--- DATA RECORDS Enclosed Below ---

-- ==== Sys2Proof/Machine/Issue.lean ====
section
/-! DEFINITION. How the wave in focus issues: the fetch of its word (R43, R48), the wave that each core takes in a cycle (R282), the work that
stands ready for a wave and its core, and the turn of the next wave. The order in which agents act that R282 does not order is the model's; the
agenda of the state overrides it. -/

namespace Sys2Proof.Machine

/-! ## Fetching (R43, R48) -/

/-- The four bytes of the word at the pc, or the cause of a fetch fault. -/
def State.fetch (s : State) : Except Cause (List Byte) :=
  match s.xlateVa s.wave.pc .fetch false with
  | .error c => .error c
  | .ok x => if s.isPoisoned x.fpa then .error .poison else .ok (s.readBytes x.fpa 4)

/-- One cycle passes. -/
def State.elapseCycle (s : State) : State := s.elapse s.cyclePs

/-- A wave that goes on after its `bar` observes the completed phase (R296). -/
def State.wakeBar (s : State) : State := s.setWave (s.wave.passBar s.crew)

/-- The fetch sets A of its page (R332). -/
def State.touchFetch (s : State) : State :=
  match s.xlateVa s.wave.pc .fetch false with | .ok x => s.touch x false | .error _ => s

/-- The state in which the fetched word runs: it has taken its issue opportunity. -/
def State.issuing (s : State) : State := s.markIssue.wakeBar.touchFetch

/-- A wait in which the word at the pc has issued, and is tried again. -/
def Block.again (b : Block) : Bool :=
  match b with | .bar _ _ => false | .xbar _ _ _ => false | .snap => false | .remote => false | _ => true

/-- The wave stands in such a wait. -/
def State.retries (s : State) : Bool := match s.wave.block with | some b => b.again | none => false

/-- The wave in focus in `t` comes before that of `s` for an opportunity of their core (R282): the higher PRIO, then the first slot at or after the
round-robin pointer. -/
def State.comesAfter (s t : State) : Bool :=
  let core := s.crew.core
  let turn := fun (n : Nat) => (n + 16 - s.issuePtr core % 16) % 16
  decide (s.crew.prio < t.crew.prio) || (s.crew.prio == t.crew.prio && decide (turn t.wave.slot < turn s.wave.slot))

/-- A wave that may issue in this cycle, in its focus. -/
def State.able? (s : State) (k : Nat × Nat) : Option State :=
  match s.focus k.1 k.2 with
  | some t => if t.canIssue && !t.retries then some t else none
  | none => none

/-- The core takes the wave in focus before its other waves that can use the opportunity (R282). -/
def State.chosen (s : State) : Bool :=
  let mine := (s.allCrews.filter (fun c => c.core = s.crew.core)).map (fun c => c.handle)
  (s.waveKeys.filter (fun k => mine.contains k.1 && k != (s.crew.handle, s.wave.idx))).all (fun k =>
    match s.able? k with | some t => !s.comesAfter t | none => true)

/-- The wave in focus issues its next word now. -/
def State.issues (s : State) : Bool := s.canIssue && !s.retries && s.chosen

/-- A word that waits where and as it stood before. -/
def State.stillWaits (s u : State) : Bool :=
  u.wave.block.isSome && u.wave.block == s.wave.block && u.wave.pc == s.wave.pc && u.crew.handle == s.crew.handle && u.wave.idx == s.wave.idx

/-! ## What the device has under way -/

/-- The state after a step, where it changes anything. -/
def State.changed (s : State) (o : Host.Outcome State Fault Refusal) : Option State :=
  match o with
  | .next t => if t = s then none else some t
  | _ => none

/-- The steps of the accesses of the wave in focus, oldest first. -/
def State.accessWork (s : State) : Option State :=
  let h := s.crew.handle
  let i := s.wave.idx
  (s.wave.accs.map (fun a => a.id) ++ s.wave.lmq.map (fun l => l.id)).findSome? (fun k =>
    (s.changed (execLoadReturn h i k s)).or ((s.changed (execHomeLoad h i k s)).or ((s.changed (execHomeStore h i k s)).or
      ((s.changed (execStorePerform h i k s)).or (s.changed (execStoreFaultRecord h i k s))))))

/-- The steps of the matrix engine for the crew in focus. -/
def State.matrixWork (s : State) : Option State :=
  let n := s.crew.core
  let h := s.crew.handle
  let one := fun (a : Nat) =>
    (s.changed (execMzeroComplete n h a s)).or ((s.changed (execMldComplete n h a s)).or ((s.changed (execMstComplete n h a s)).or
      ((s.changed (execMmaComplete n h a s)).or ((s.changed (execCheckEnd n h a none s)).or (s.changed (execMmaSuspend n h a s))))))
  ((s.changed (execTokenGrant (dieOf n) s)).or ((s.changed (execMatrixQueueEntry h s.wave.idx s)).or (s.changed (execMatrixOpStart n s)))).or
    (if (s.coreAt n).mops.isEmpty then none else (List.range 16).findSome? one)

/-- The steps of the copy commands in flight. -/
def State.copyWork (s : State) : Option State :=
  (s.cmds.map (fun c => c.id)).findSome? (fun k =>
    (s.changed (execCopyComplete k s)).or ((s.changed (execCopyLineWrite k s)).or (s.changed (execCopyFault k s))))

/-- The first step that is ready for the wave in focus and its core; none in a device that heat holds in reset (R406). -/
def State.ownWork (s : State) : Option State :=
  if s.bootState = 0 then none
  else (s.changed (.next s.enterNext)).or
    ((s.accessWork).or
      ((s.changed (execSfuResult s.crew.core s)).or
        (s.matrixWork.or
          (s.copyWork.or
            ((s.changed (execLoadFaultReport s.crew.handle s.wave.idx s)).or
              (s.changed (.next s.pollXbar)))))))

/-! ## Turns (R282) -/

/-- The wave after the one in focus, round and round. -/
def State.nextKey (s : State) : Option (Nat × Nat) :=
  let keys := s.waveKeys
  (keys.find? (fun k => s.crew.handle < k.1 || (s.crew.handle == k.1 && s.wave.idx < k.2))).or keys.head?

/-- Bring the next wave into focus. -/
def State.rotate (s : State) : State :=
  match s.nextKey with
  | none => s
  | some k => match s.focus k.1 k.2 with | some t => t | none => s

/-- A wave that issues in this cycle, in its focus. -/
def State.nextIssue (s : State) : Option State :=
  s.waveKeys.findSome? (fun k => match s.able? k with | some t => if t.chosen then some t else none | none => none)

/-- Nothing stands ready here: a wave that issues in this cycle has its turn, or the next wave with what it has under way; with the last of them
the cycle passes, and where there is no other wave and no word that only waits for an opportunity, a tick of F. -/
def State.nextTurn (s : State) : State :=
  match s.nextIssue with
  | some t => t
  | none =>
    match s.nextKey with
    | none => s.elapse tickPs
    | some k =>
      if k = (s.crew.handle, s.wave.idx) then (if s.waveReady then s.elapseCycle else s.elapse tickPs)
      else if s.crew.handle < k.1 ∨ (s.crew.handle = k.1 ∧ s.wave.idx < k.2) then s.rotate
      else s.elapseCycle.rotate

/-! ## Placing one instruction -/

/-- A page-table entry of this device's HBM. -/
def placedEntry (off flags : Nat) : Nat := 0xFFFF * 2 ^ 42 + off + flags

/-- The tables of context 0 at HBM offset 0 and up, with one page of code at virtual address 0x10000. -/
def State.placeTables (s : State) : State :=
  ((((s.writeMem (s.hbm 0) 8 (placedEntry 0x100000 0x31)).writeMem (s.hbm 0x100000) 8 (placedEntry 0x110000 0x31)).writeMem
    (s.hbm 0x110000) 8 (placedEntry 0x120000 0x31)).writeMem (s.hbm 0x120008) 8 (placedEntry 0x130000 0xF)).setReg
      (ctxOff 0 0) (BitVec.ofNat 64 (placedEntry 0 1))

/-- A crew of one wave on core 0. -/
def placedCrew (h : Nat) : Crew :=
  { Crew.fresh with
    handle := h, size := 1, valloc := 64, naccs := 16, lmSize := 65536, state := .running,
    bars := Vector.replicate 8 (Barrier.fresh 1#16) }

/-- The wave in focus is that crew's, and stands at the code page, which holds the bytes; nothing else is due. -/
def State.placeWord (s : State) (bs : List Byte) : State :=
  let h := s.nextHandle
  let free := { s.coreAt 0 with issue := ⟨s.cycles, 0, 0, []⟩, pipes := [] }
  let s0 : State := { s.setCore 0 free with poison := [], lines := [], tlb := [], agenda := [], tickAt := s.ps, memb := { s.memb with clone := none } }
  let s1 := (s0.setReg 0 3#64).placeTables
  let s2 := s1.writeBytes (s1.hbm 0x130000) bs
  { s2 with
    crews := s.allCrews
    nextHandle := h + 1
    crew := placedCrew h
    wave := newWave (placedCrew h) 0x10000#64 0 0 0 s.floor }

end Sys2Proof.Machine
end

--- End of Enclosed DATA RECORDS ---

Using the entries above, repeat only the lines from the one containing "issues in this cycle, in its focus. -/" through the one containing "last of them", end lines included.

**WRITTEN ANSWER**
/-- A wave that issues in this cycle, in its focus. -/
def State.nextIssue (s : State) : Option State :=
  s.waveKeys.findSome? (fun k => match s.able? k with | some t => if t.chosen then some t else none | none => none)

/-- Nothing stands ready here: a wave that issues in this cycle has its turn, or the next wave with what it has under way; with the last of them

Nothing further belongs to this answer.